Indeed, the most prominent limitation of these tamper-resistant technologies is that they do nothing to tackle the source of the vast majority of opioid abuse and misuse – simply taking an excessive number of pills.
Haddox notes that the industry is starting to look at prodrugs and other approaches that might combat oral misuse, but acknowledges the limitations of this initial crop of abuse-deterrent technologies. While he notes that studies into OxyContin since its new AD formulation was launched in August 2010 have found that it has had "not only a fairly dramatic but also a sustained impact in reducing abuse, particularly by parenteral injection and also by snorting", he still places today’s products at the early stage of a continuum that should become more effective in the years and decades to come.
"First we had lap belts in cars in the United States, then we had shoulder belts, and then they became one, and then we had anti-lock brakes and airbags and side curtain airbags and anti-rollover technology. I think that’s the way to think of this, that we’re kind of at the lap and shoulder belt phase, and eventually we or others will add better and better technologies, and this entire class of therapeutic agents will become more and more resistant to abuse."

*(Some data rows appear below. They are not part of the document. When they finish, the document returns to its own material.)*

/-- SUBSCRIBE, UNSUBSCRIBE, TIME_REF, TIME_REALIGN, TIME_SET, PAIR_SWAP, PAIR_RESTART, PAIR_REJOIN and EVAC_CLEAR, accepted with values in range, join
the requests of the running cycle, and change nothing else. TAKE of a source of this pair to a destination of this pair that is bound, DELAY_SET
within 127 frames and the lines of the format, and FENCE of a bank that exists and awaits no fence, join the running cycle; the fence closes the
bank at once. A TAKE whose source or destination lies on another pair is armed as a salvo. -/
def Obligations.RouteAndPairRequestsJoinCycle : Prop :=
  (∀ (t : Time) (q : Req) (s u : State) (x : Ctx),
    (s.takes t ⟨0x08, true, [one 0x1D]⟩ q (chipNeed 0) u x → fld x.ts 0x1D 0 2 = 0 →
      ((u.sess x.sess.id).map (·.subs.length)).getD 0 + (u.sicp.cyc.filter (fun r => r.sess = x.sess.id && (match r.cmd with
        | .subscribe _ _ => true
        | _ => false))).length < 8 →
      exec (.subscribe t q) s = .next (u.enqueue x (.subscribe t q))) ∧
    (∀ c v, s.takes t ⟨0x09, true, [one 0x1D]⟩ q noNeeds u x → u.sess x.sess.id = some c → v ∈ c.subs → v.num = fld x.ts 0x1D 0 2 →
      exec (.unsubscribe t q) s = .next (u.enqueue x (.unsubscribe t q))) ∧
    (s.takes t ⟨0x40, true, [one 0x25]⟩ q (chipNeed 7) u x → (fld x.ts 0x25 0 1 < 6 ∨ fld x.ts 0x25 0 1 = 0xFF) →
      exec (.timeRef t q) s = .next (u.enqueue x (.timeRef t q))) ∧
    (s.takes t ⟨0x41, true, []⟩ q (chipNeed 7) u x → exec (.timeRealign t q) s = .next (u.enqueue x (.timeRealign t q))) ∧
    (∀ y mo d h mi sc ns, s.takes t ⟨0x42, true, [one 0x26]⟩ q (chipNeed 7) u x → dateTlv x.ts = (y, mo, d, h, mi, sc, ns) → 1970 ≤ y →
      dateBad y mo d h mi sc ns = false → exec (.timeSet t q) s = .next (u.enqueue x (.timeSet t q))) ∧
    (s.takes t ⟨0x53, true, []⟩ q (chipNeed 9) u x → exec (.pairSwap t q) s = .next (u.enqueue x (.pairSwap t q))) ∧
    (s.takes t ⟨0x54, true, [one 0x24]⟩ q (chipNeed 9) u x → pairNoOf (fld x.ts 0x24 0 2) = u.pairNo →
      exec (.pairRestart t q) s = .next (u.enqueue x (.pairRestart t q))) ∧
    (s.takes t ⟨0x55, true, [one 0x24]⟩ q (chipNeed 9) u x → pairNoOf (fld x.ts 0x24 0 2) = u.pairNo →
      exec (.pairRejoin t q) s = .next (u.enqueue x (.pairRejoin t q))) ∧
    (s.takes t ⟨0x56, true, []⟩ q (chipNeed 8) u x → exec (.evacClear t q) s = .next (u.enqueue x (.evacClear t q)))) ∧
  (∀ (t : Time) (q : Req) (s u : State) (x : Ctx),
    (s.takes t ⟨0x10, true, [one 4, one 5, one 6, opt 7]⟩ q
        (firstLack (fun ts => routeNeeds (fld ts 4 0 4) (fld ts 5 0 4) (fld ts 6 0 1))) u x →
      let e : SEntry := ⟨fld x.ts 4 0 4, fld x.ts 5 0 4, fld x.ts 6 0 1, fld x.ts 6 1 1, 0⟩
      (u.ours e.dest = true → (u.dstRec (indexOfId e.dest)).isSome = true →
        (srcOpt e.src).all (fun g => u.ours g && (u.srcRec (indexOfId g)).isSome && !(e.video && u.formatBad (u.srcKey g) (indexOfId e.dest))) = true →
        exec (.take t q) s = .next (u.enqueue x (.take t q))) ∧
      ((u.ours e.dest && (srcOpt e.src).all u.ours) = false → (u.ours e.dest = true → (u.dstRec (indexOfId e.dest)).isSome = true) →
        (srcOpt e.src).all (fun g => (!u.ours g || (u.srcRec (indexOfId g)).isSome) &&
          !(u.ours e.dest && e.video && u.formatBad (u.srcKey g) (indexOfId e.dest))) = true →
        exec (.take t q) s = .next (u.armOne
          { num := 0, order := x.order, entries := [e], tc := 0, auto := true, prio := u.prio x.sess.princ, princ := x.sess.princ
            sess := some x.sess.id, req := x.id, typ := 0x10, items := [], acc := u.now, waits := min (fld x.ts 7 0 1) u.waitCap }))) ∧
    (∀ v, s.takes t ⟨0x16, true, [one 4, one 0x0D]⟩ q (firstLack (fun ts => [⟨1, 1, fld ts 4 0 4, 1⟩])) u x →
      u.ours (fld x.ts 4 0 4) = true → u.dstRec (indexOfId (fld x.ts 4 0 4)) = some v → fld x.ts 0x0D 0 1 ≤ 127 →
      fld x.ts 0x0D 2 2 < structLines (recFormat v) → exec (.delaySet t q) s = .next (u.enqueue x (.delaySet t q))) ∧
    (s.takes t ⟨0x34, true, [one 0x17]⟩ q targetLacks u x → (u.bankSize (targetKey x.ts)).isSome = true → (u.banks (targetKey x.ts)).fence = false →
      exec (.fence t q) s = .next ((u.setBanks (targetKey x.ts) { u.banks (targetKey x.ts) with fence := true }).enqueue x (.fence t q))))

No panacea: multilateral response required
Critics, meanwhile, contend that the rise of AD opioids is simply another way for pharma companies to see off generic competition and ramp up prices for a product that does the same job and still carries many of the same risks for users.
"I think it’s their way of keeping their market," says Ballantyne. "They can claim that they’re new and they can claim that they’re much safer. They may be safer to the abusers, but not the users. I think the only thing that’s going to protect people is that there’s a big shift away from prescribing opiates because of what’s happened. It’s not just all the alarming statistics that come out of the CDC. Primary care clinics are overwhelmed with these patients, and many of them are saying they just don’t want to do it anymore because they can’t cope with the fallout from it."

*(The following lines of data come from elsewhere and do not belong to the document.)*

-- ==== Sys2Proof/Tests/Slice0.lean ====
section
/-! SUPPORT. The model's own tests. The worked examples of the spec give the expected values of the first part; the second shows that the form check
refuses what it should; the third shows for each statement a state and operands that meet the hypotheses of each of its clauses. -/

namespace Sys2Proof.Machine

set_option Elab.async false

/-! ### Worked examples of the spec -/

/-- 02 R63 to R82, Example: frame 1 at 59.94 Hz is acted on at 16 683 334 ns, and its frame count is exactly 1. -/
theorem test_alignPoint_5994 : alignPoint 8 1 = 16683334 ∧ frameAt 8 16683334 = 1 ∧ frameAt 8 16683333 = 0 := by decide

/-- 05 R208, Example: the frame at 1 700 000 000 s at 50 Hz is frame 85 000 000 000. -/
theorem test_frameAt_50 : frameAt 7 (1700000000 * sec) = 85000000000 := by decide

/-- 02 R80, Example: at 25 Hz with a lead of 2 ms, the cycle of T + 145 ms ends at T + 160 ms and closes at T + 158 ms. -/
theorem test_cycleClose :
    let s : State := { State.reset with boot.recs := [⟨0x0100, [2, 2, 0, 0]⟩] }
    let t := 1700000000 * sec
    s.cycleEnd (t + 145 * ms) = t + 160 * ms ∧ s.closeOf (t + 160 * ms) = t + 158 * ms ∧ s.cycleEnd (t + 158 * ms) = t + 200 * ms := by decide

/-- 15 R587, Example: at 50 Hz a take accepted at T + 145 ms is due at T + 160 ms. -/
theorem test_cycleEnd_50 : State.reset.cycleEnd (1700000000 * sec + 145 * ms) = 1700000000 * sec + 160 * ms := by decide

/-- 01 R46, Example: source S37 of chip 600 has global ID 614 437. -/
theorem test_globalId : ({ State.reset with boot.recs := [⟨0x01B0, leBytes 2 600 ++ [0, 0, 0, 0, 0, 0]⟩] } : State).gid 37 = 614437 := by decide

/-- 17 R645, R646, Example: 2100-02-29 does not exist, 2100-01-01 is day 47 482 and 2100-03-01 day 47 541. -/
theorem test_calendar : dateBad 2100 2 29 0 0 0 0 = true ∧ dateBad 2100 2 28 0 0 0 0 = false ∧ daysTo 2100 1 1 = 47482 ∧ daysTo 2100 3 1 = 47541 := by
  decide

/-- 03 R91, Example: cell 5 of connection 1000 goes to tile 5, with all tiles in service and with tile 2 out. -/
theorem test_rotation :
    let s : State := { State.reset with xp.tiles := List.replicate 8 .inService }
    s.tileOf 1000 5 = some 5 ∧ (s.setTile 2 .out).tileOf 1000 5 = some 5 ∧ (s.setTile 2 .out).rotation = [0, 1, 3, 4, 5, 6, 7] := by decide +kernel

/-- 18 R663: the CRC-32C of the nine digits is 0xE306 9283 (the check value of the polynomial). -/
theorem test_crc32c : crc32c [0x31, 0x32, 0x33, 0x34, 0x35, 0x36, 0x37, 0x38, 0x39] = 0xE3069283 := by decide +kernel

/-- 02 R54, Example: a 3G quad-link group on C36 occupies C36 to C39. -/
theorem test_lanes : recLanes [0, 0, 0, 2, 0, 0, 36, 0] = [36, 37, 38, 39] := by decide

/-- 19 R695: versions fit when the major fields agree and the minor fields differ by at most 1. -/
theorem test_fwCompatible : fwCompatible 0x02040000 0x02050007 = true ∧ fwCompatible 0x02040000 0x02060000 = false ∧
    fwCompatible 0x02040000 0x03040000 = false := by decide

/-- 00 R16, 20 Table 20.11: a one-bit W1C field of an ERR register is found with its access, and reserved bits have none. -/
theorem test_access : accessOf R.WHL_ERR_XO = some .w1c ∧ accessOf ⟨38, 0x20, 7, 7⟩ = none := by decide +kernel

/-! ### The form check refuses what is ill formed -/

/-- A request with a 16-bit LENGTH and a body of two bytes, used in the tests of the form check. -/
def okReq : Req := { sess := 1, peer := (0, 0), backlog := 0, version := 1, flags := 0, id := 1, length := 2, body := [0, 0] }

/-- An instant past 48 bits of seconds is refused, and the last one before it is not. -/
theorem test_wf_time : Instr.wf (.timeStep (2 ^ 48 * 1000000000)) = false ∧ Instr.wf (.timeStep (2 ^ 48 * 1000000000 - 1)) = true := by decide

/-- A request whose version, flags, ID or length does not fit its field is refused. -/
theorem test_wf_request : Instr.wf (.ping 0 okReq) = true ∧ Instr.wf (.ping 0 { okReq with version := 256 }) = false ∧
    Instr.wf (.take 0 { okReq with flags := 2 ^ 16 }) = false ∧ Instr.wf (.fence 0 { okReq with id := 2 ^ 32 }) = false ∧
    Instr.wf (.evacClear 0 { okReq with length := 2 ^ 32 }) = false := by decide

/-- A STAGE_WRITE has no more plain bytes than its body. -/
theorem test_wf_stageWrite : Instr.wf (.stageWrite 0 okReq true [1, 2]) = true ∧ Instr.wf (.stageWrite 0 okReq true [1, 2, 3]) = false := by decide

/-- A service write past the end of the device is refused; the last byte of it is not. -/
theorem test_wf_service :
    let w : StartFacts := ⟨false, 1, [], none, none, ⟨true, true, true, true, [], true⟩, ⟨true, true, true, true, [], true⟩, false, true, true⟩
    Instr.wf (.powerStart 0 { w with service := [(131071, [0])] }) = true ∧ Instr.wf (.powerStart 0 { w with service := [(131072, [0])] }) = false := by
  decide

/-- A certificate's name has at most 64 bytes. -/
theorem test_wf_hello :
    let h : Hello := ⟨(0, 0), 256, 0, 0, none, true, none, [], true, true, true, false, List.replicate 65 0⟩
    Instr.wf (.dtlsClientHello 0 h) = false ∧ Instr.wf (.dtlsClientHello 0 { h with name := List.replicate 64 0 }) = true := by decide

/-- A frame of an SDI source without lines, or with more marked lines than lines, is refused; so is an ANC identifier of 9 bits. -/
theorem test_wf_sdiFrame :
    let f : SdiFrame := ⟨1125, 2200, 1, 0, 1, none, false, 0, 0, 0, false, 0, 0, [], [], 0, [], 0, [], []⟩
    Instr.wf (.sdiFrameReceived 0 0 f) = true ∧ Instr.wf (.sdiFrameReceived 0 0 { f with lines := 0 }) = false ∧
    Instr.wf (.sdiFrameReceived 0 0 { f with words := 0 }) = false ∧ Instr.wf (.sdiFrameReceived 0 0 { f with trsLines := 1126 }) = false ∧
    Instr.wf (.sdiFrameReceived 0 0 { f with picCrc := 2 ^ 32 }) = false := by decide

"Drug prices drive about nine cents of the US healthcare dollar, and I think [criticising drug prices] is a very short-sighted way to look at it," responds Haddox. "I think we need to look at overall outcomes for individuals and society, and look at the total costs."
As Haddox recognises, it’s certainly true that opioid painkillers today are often being prescribed for patients at excessive dosages and to treat many indications for which they are ill-suited. The need to reform opioid prescribing practices, as PROP is advocating, is just one important example of the multilateral response that is required to properly tackle this public health crisis.
Regulators need to look closely at the aggressive marketing of opioids to physicians. Patients receiving opioids for pain management need to be better monitored and set pre-agreed treatment outcome goals. Law enforcement agencies must continue to stamp out illegal trafficking and pill mills, and the public needs to be better educated about the risks of opioid addiction.
"I believe abuse-deterrent opioids are one tool that is part of a very comprehensive approach to reduce this [problem]," says Haddox. "The opioids with abuse-deterrent properties are a piece that manufacturers are uniquely situated to provide. Other entities – law enforcement, educational institutions, professional societies – need to do the other parts."